No portal de entrada de Santa Cruz do Sul, a “capital do fumo” no Brasil, a logomarca da BAT (Foto: Isabelle Rieger/O Joio e O Trigo)
À reportagem, a multinacional de tabaco admitiu a relação comercial com a Smoore. “A BAT adquire seus produtos de vaporização de diferentes fornecedores, incluindo a Shenzhen Smoore Technology Limited (Smoore) e a operação entre a BAT e a Smoore segue processos independentes das atividades que a companhia [chinesa] mantém com outros clientes”, disse a empresa em nota. “A BAT informa que não possui qualquer vínculo com a VapeEZ e nunca manteve relacionamento comercial com a empresa”, afirmou.

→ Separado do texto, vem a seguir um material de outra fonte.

/-- What `beginHold` leaves as it was. -/
@[simp] theorem beginHold_frame (s : State) (x : Run) :
    (beginHold s x).pending = s.pending ∧ (beginHold s x).freeCtr = s.freeCtr ∧ (beginHold s x).out = s.out
      ∧ (beginHold s x).sclk = s.sclk ∧ (beginHold s x).boot = s.boot ∧ (beginHold s x).nv = s.nv ∧ (beginHold s x).sec = s.sec
      ∧ (beginHold s x).regs = s.regs ∧ (beginHold s x).mem = s.mem ∧ (beginHold s x).pool = s.pool ∧ (beginHold s x).ctxs = s.ctxs
      ∧ (beginHold s x).video = s.video ∧ (beginHold s x).fab = s.fab ∧ (beginHold s x).sched = s.sched ∧ (beginHold s x).power = s.power
      ∧ (beginHold s x).host = s.host ∧ (beginHold s x).links = s.links ∧ (beginHold s x).ctl = s.ctl := by
  simp [beginHold]

/-- What `cancelJobs` leaves as it was. -/
@[simp] theorem cancelJobs_frame (s : State) (req batch : Nat) (qs : List Pos) :
    (cancelJobs s req batch qs).pending = s.pending ∧ (cancelJobs s req batch qs).out = s.out ∧ (cancelJobs s req batch qs).sclk = s.sclk
      ∧ (cancelJobs s req batch qs).boot = s.boot ∧ (cancelJobs s req batch qs).nv = s.nv ∧ (cancelJobs s req batch qs).sec = s.sec
      ∧ (cancelJobs s req batch qs).mem = s.mem ∧ (cancelJobs s req batch qs).pool = s.pool ∧ (cancelJobs s req batch qs).ctxs = s.ctxs
      ∧ (cancelJobs s req batch qs).video = s.video ∧ (cancelJobs s req batch qs).power = s.power
      ∧ (cancelJobs s req batch qs).host = s.host ∧ (cancelJobs s req batch qs).links = s.links
      ∧ (cancelJobs s req batch qs).ctl = s.ctl := by
  simp [cancelJobs]

/-- What `modBatch` leaves as it was. -/
@[simp] theorem modBatch_frame (s : State) (req va : Nat) (f : Batch → Batch) :
    (modBatch s req va f).pending = s.pending ∧ (modBatch s req va f).freeCtr = s.freeCtr ∧ (modBatch s req va f).out = s.out
      ∧ (modBatch s req va f).sclk = s.sclk ∧ (modBatch s req va f).boot = s.boot ∧ (modBatch s req va f).nv = s.nv
      ∧ (modBatch s req va f).sec = s.sec ∧ (modBatch s req va f).regs = s.regs ∧ (modBatch s req va f).mem = s.mem
      ∧ (modBatch s req va f).pool = s.pool ∧ (modBatch s req va f).ctxs = s.ctxs ∧ (modBatch s req va f).video = s.video
      ∧ (modBatch s req va f).fab = s.fab ∧ (modBatch s req va f).sched = s.sched ∧ (modBatch s req va f).power = s.power
      ∧ (modBatch s req va f).host = s.host ∧ (modBatch s req va f).links = s.links ∧ (modBatch s req va f).ctl = s.ctl := by
  simp [modBatch]

/-- What `settleStep` leaves as it was. -/
@[simp] theorem settleStep_frame (s : State) (x : Run) (r : BatchRec) (b : Batch) (k : Nat) (js : List (Nat × Nat)) (qs : List Pos) :
    (settleStep s x r b k js qs).out = s.out ∧ (settleStep s x r b k js qs).boot = s.boot ∧ (settleStep s x r b k js qs).nv = s.nv
      ∧ (settleStep s x r b k js qs).sec = s.sec ∧ (settleStep s x r b k js qs).mem = s.mem ∧ (settleStep s x r b k js qs).pool = s.pool
      ∧ (settleStep s x r b k js qs).video = s.video ∧ (settleStep s x r b k js qs).power = s.power
      ∧ (settleStep s x r b k js qs).links = s.links := by
  simp [settleStep]

/-- What `completeStep` leaves as it was. -/
@[simp] theorem completeStep_frame (s : State) (x : Run) :
    (completeStep s x).pending = s.pending ∧ (completeStep s x).freeCtr = s.freeCtr ∧ (completeStep s x).out = s.out
      ∧ (completeStep s x).sclk = s.sclk ∧ (completeStep s x).boot = s.boot ∧ (completeStep s x).nv = s.nv
      ∧ (completeStep s x).sec = s.sec ∧ (completeStep s x).mem = s.mem ∧ (completeStep s x).pool = s.pool
      ∧ (completeStep s x).ctxs = s.ctxs ∧ (completeStep s x).video = s.video ∧ (completeStep s x).fab = s.fab
      ∧ (completeStep s x).sched = s.sched ∧ (completeStep s x).power = s.power ∧ (completeStep s x).host = s.host
      ∧ (completeStep s x).links = s.links ∧ (completeStep s x).ctl = s.ctl := by
  simp [completeStep]

/-- What `badFrame` leaves as it was. -/
@[simp] theorem badFrame_frame (s : State) :
    (badFrame s).pending = s.pending ∧ (badFrame s).freeCtr = s.freeCtr ∧ (badFrame s).out = s.out ∧ (badFrame s).sclk = s.sclk
      ∧ (badFrame s).boot = s.boot ∧ (badFrame s).nv = s.nv ∧ (badFrame s).sec = s.sec ∧ (badFrame s).mem = s.mem
      ∧ (badFrame s).pool = s.pool ∧ (badFrame s).ctxs = s.ctxs ∧ (badFrame s).video = s.video ∧ (badFrame s).fab = s.fab
      ∧ (badFrame s).sched = s.sched ∧ (badFrame s).power = s.power ∧ (badFrame s).host = s.host ∧ (badFrame s).links = s.links
      ∧ (badFrame s).inp = s.inp ∧ (badFrame s).ctl = s.ctl := by
  simp [badFrame]

/-- What `sendAck` leaves as it was. -/
@[simp] theorem sendAck_frame (s : State) (i : Nat) :
    (sendAck s i).pending = s.pending ∧ (sendAck s i).freeCtr = s.freeCtr ∧ (sendAck s i).sclk = s.sclk ∧ (sendAck s i).boot = s.boot
      ∧ (sendAck s i).nv = s.nv ∧ (sendAck s i).sec = s.sec ∧ (sendAck s i).mem = s.mem ∧ (sendAck s i).pool = s.pool
      ∧ (sendAck s i).ctxs = s.ctxs ∧ (sendAck s i).video = s.video ∧ (sendAck s i).fab = s.fab ∧ (sendAck s i).sched = s.sched
      ∧ (sendAck s i).power = s.power ∧ (sendAck s i).links = s.links ∧ (sendAck s i).inp = s.inp ∧ (sendAck s i).ctl = s.ctl := by
  simp [sendAck]

/-- What `countRx` leaves as it was. -/
@[simp] theorem countRx_frame (s : State) (i : Nat) :
    (countRx s i).pending = s.pending ∧ (countRx s i).freeCtr = s.freeCtr ∧ (countRx s i).sclk = s.sclk ∧ (countRx s i).boot = s.boot
      ∧ (countRx s i).nv = s.nv ∧ (countRx s i).sec = s.sec ∧ (countRx s i).mem = s.mem ∧ (countRx s i).pool = s.pool
      ∧ (countRx s i).ctxs = s.ctxs ∧ (countRx s i).video = s.video ∧ (countRx s i).fab = s.fab ∧ (countRx s i).sched = s.sched
      ∧ (countRx s i).power = s.power ∧ (countRx s i).links = s.links ∧ (countRx s i).inp = s.inp ∧ (countRx s i).ctl = s.ctl := by
  simp [countRx]

/-- What `loseSess` leaves as it was. -/
@[simp] theorem loseSess_frame (s : State) (i : Nat) :
    (loseSess s i).pending = s.pending ∧ (loseSess s i).freeCtr = s.freeCtr ∧ (loseSess s i).out = s.out ∧ (loseSess s i).sclk = s.sclk
      ∧ (loseSess s i).boot = s.boot ∧ (loseSess s i).nv = s.nv ∧ (loseSess s i).sec = s.sec ∧ (loseSess s i).mem = s.mem
      ∧ (loseSess s i).pool = s.pool ∧ (loseSess s i).ctxs = s.ctxs ∧ (loseSess s i).video = s.video ∧ (loseSess s i).fab = s.fab
      ∧ (loseSess s i).sched = s.sched ∧ (loseSess s i).power = s.power ∧ (loseSess s i).links = s.links ∧ (loseSess s i).inp = s.inp := by
  simp [loseSess]

/-- What `resend` leaves as it was. -/
@[simp] theorem resend_frame (s : State) (i : Nat) (f : Sent) :
    (resend s i f).pending = s.pending ∧ (resend s i f).freeCtr = s.freeCtr ∧ (resend s i f).sclk = s.sclk ∧ (resend s i f).boot = s.boot
      ∧ (resend s i f).nv = s.nv ∧ (resend s i f).sec = s.sec ∧ (resend s i f).mem = s.mem ∧ (resend s i f).pool = s.pool
      ∧ (resend s i f).ctxs = s.ctxs ∧ (resend s i f).video = s.video ∧ (resend s i f).fab = s.fab ∧ (resend s i f).sched = s.sched
      ∧ (resend s i f).power = s.power ∧ (resend s i f).links = s.links ∧ (resend s i f).inp = s.inp := by
  simp [resend]

/-- What `takeAck` leaves as it was. -/
@[simp] theorem takeAck_frame (s : State) (i : Nat) (h : Hdr) :
    (takeAck s i h).pending = s.pending ∧ (takeAck s i h).freeCtr = s.freeCtr ∧ (takeAck s i h).sclk = s.sclk
      ∧ (takeAck s i h).boot = s.boot ∧ (takeAck s i h).nv = s.nv ∧ (takeAck s i h).sec = s.sec ∧ (takeAck s i h).mem = s.mem
      ∧ (takeAck s i h).pool = s.pool ∧ (takeAck s i h).ctxs = s.ctxs ∧ (takeAck s i h).video = s.video ∧ (takeAck s i h).fab = s.fab
      ∧ (takeAck s i h).sched = s.sched ∧ (takeAck s i h).power = s.power ∧ (takeAck s i h).links = s.links
      ∧ (takeAck s i h).inp = s.inp := by
  unfold takeAck; (repeat' split) <;> simp

/-- What `sendMsg` leaves as it was. -/
@[simp] theorem sendMsg_frame (s : State) (i type : Nat) (reply : Bool) (msg : Nat) (payload : Bytes) :
    (sendMsg s i type reply msg payload).pending = s.pending ∧ (sendMsg s i type reply msg payload).freeCtr = s.freeCtr
      ∧ (sendMsg s i type reply msg payload).sclk = s.sclk ∧ (sendMsg s i type reply msg payload).boot = s.boot
      ∧ (sendMsg s i type reply msg payload).nv = s.nv ∧ (sendMsg s i type reply msg payload).sec = s.sec
      ∧ (sendMsg s i type reply msg payload).mem = s.mem ∧ (sendMsg s i type reply msg payload).pool = s.pool
      ∧ (sendMsg s i type reply msg payload).ctxs = s.ctxs ∧ (sendMsg s i type reply msg payload).video = s.video
      ∧ (sendMsg s i type reply msg payload).fab = s.fab ∧ (sendMsg s i type reply msg payload).sched = s.sched
      ∧ (sendMsg s i type reply msg payload).power = s.power ∧ (sendMsg s i type reply msg payload).links = s.links
      ∧ (sendMsg s i type reply msg payload).inp = s.inp ∧ (sendMsg s i type reply msg payload).ctl = s.ctl := by
  simp [sendMsg]

/-- What `sendMemData` leaves as it was. -/
@[simp] theorem sendMemData_frame (s : State) (i msg part addr : Nat) (good : Bytes) (status : Nat) :
    (sendMemData s i msg part addr good status).pending = s.pending ∧ (sendMemData s i msg part addr good status).freeCtr = s.freeCtr
      ∧ (sendMemData s i msg part addr good status).sclk = s.sclk ∧ (sendMemData s i msg part addr good status).boot = s.boot
      ∧ (sendMemData s i msg part addr good status).nv = s.nv ∧ (sendMemData s i msg part addr good status).sec = s.sec
      ∧ (sendMemData s i msg part addr good status).mem = s.mem ∧ (sendMemData s i msg part addr good status).pool = s.pool
      ∧ (sendMemData s i msg part addr good status).ctxs = s.ctxs ∧ (sendMemData s i msg part addr good status).video = s.video
      ∧ (sendMemData s i msg part addr good status).fab = s.fab ∧ (sendMemData s i msg part addr good status).sched = s.sched
      ∧ (sendMemData s i msg part addr good status).power = s.power ∧ (sendMemData s i msg part addr good status).links = s.links
      ∧ (sendMemData s i msg part addr good status).inp = s.inp ∧ (sendMemData s i msg part addr good status).ctl = s.ctl := by
  simp [sendMemData]

/-- What `deliverMsg` leaves as it was. -/
@[simp] theorem deliverMsg_frame (s : State) (i : Nat) (m : Msg) :
    (deliverMsg s i m).pending = s.pending ∧ (deliverMsg s i m).freeCtr = s.freeCtr ∧ (deliverMsg s i m).sclk = s.sclk
      ∧ (deliverMsg s i m).boot = s.boot ∧ (deliverMsg s i m).nv = s.nv ∧ (deliverMsg s i m).sec = s.sec ∧ (deliverMsg s i m).mem = s.mem
      ∧ (deliverMsg s i m).pool = s.pool ∧ (deliverMsg s i m).ctxs = s.ctxs ∧ (deliverMsg s i m).video = s.video
      ∧ (deliverMsg s i m).fab = s.fab ∧ (deliverMsg s i m).sched = s.sched ∧ (deliverMsg s i m).power = s.power
      ∧ (deliverMsg s i m).links = s.links ∧ (deliverMsg s i m).inp = s.inp ∧ (deliverMsg s i m).ctl = s.ctl := by
  simp [deliverMsg]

O Joio, contudo, encaminhou um e-mail a uma das empresas chinesas e mencionou ter identificado dados alfandegários que indicavam exportações da companhia à multinacional britânica. “VapeEZ foca principalmente em produtos ODM [ou seja, ela fabrica produtos sem logotipos e licencia esse uso aos outros] para muitas empresas de marca, como a Ignite”, respondeu uma representante de seu time de vendas. “Além disso, estamos em comunicação com a BAT em alguns novos projetos.”
Um estudo recente do Instituto Nacional do Câncer calculou que, para cada R$ 1 de lucro da indústria do tabaco com o cigarro comum, o país gasta um total de R$ 5 com os custos diretos e indiretos do tabagismo, ligados ao adoecimento, à perda de produtividade e à morte. Ainda não há cálculos que estimem os impactos negativos de vapes à saúde pública, contudo, a tendência é que impulsionem uma retomada no uso de cigarros comuns. “Você vai ter uma parcela da população que vai começar a usar o dispositivo eletrônico e, a partir do momento que a dependência se instaura, ela vai migrar para o produto mais barato, que é o convencional”, diz André Szklo, do Inca.
Leia a íntegra das respostas da BAT encaminhadas ao Joio
A BAT informa que não possui qualquer vínculo com a VapeEZ e nunca manteve relacionamento comercial com a empresa.
A BAT adquire seus produtos de vaporização de diferentes fornecedores, incluindo a Shenzhen Smoore Technology Limited (Smoore) e a operação entre a BAT e a Smoore segue processos independentes das atividades que a companhia mantém com outros clientes.
Nossos dispositivos de vaporização passam por rigorosos testes de qualidade.
Cada produto é submetido a mais de 1.000 horas de testes, assegurando excelência em desempenho e segurança.
Além disso, nossos dispositivos são testados e certificados por laboratórios independentes, garantindo que cada aparelho atenda aos mais elevados padrões e esteja em conformidade com a legislação local antes de chegar aos consumidores.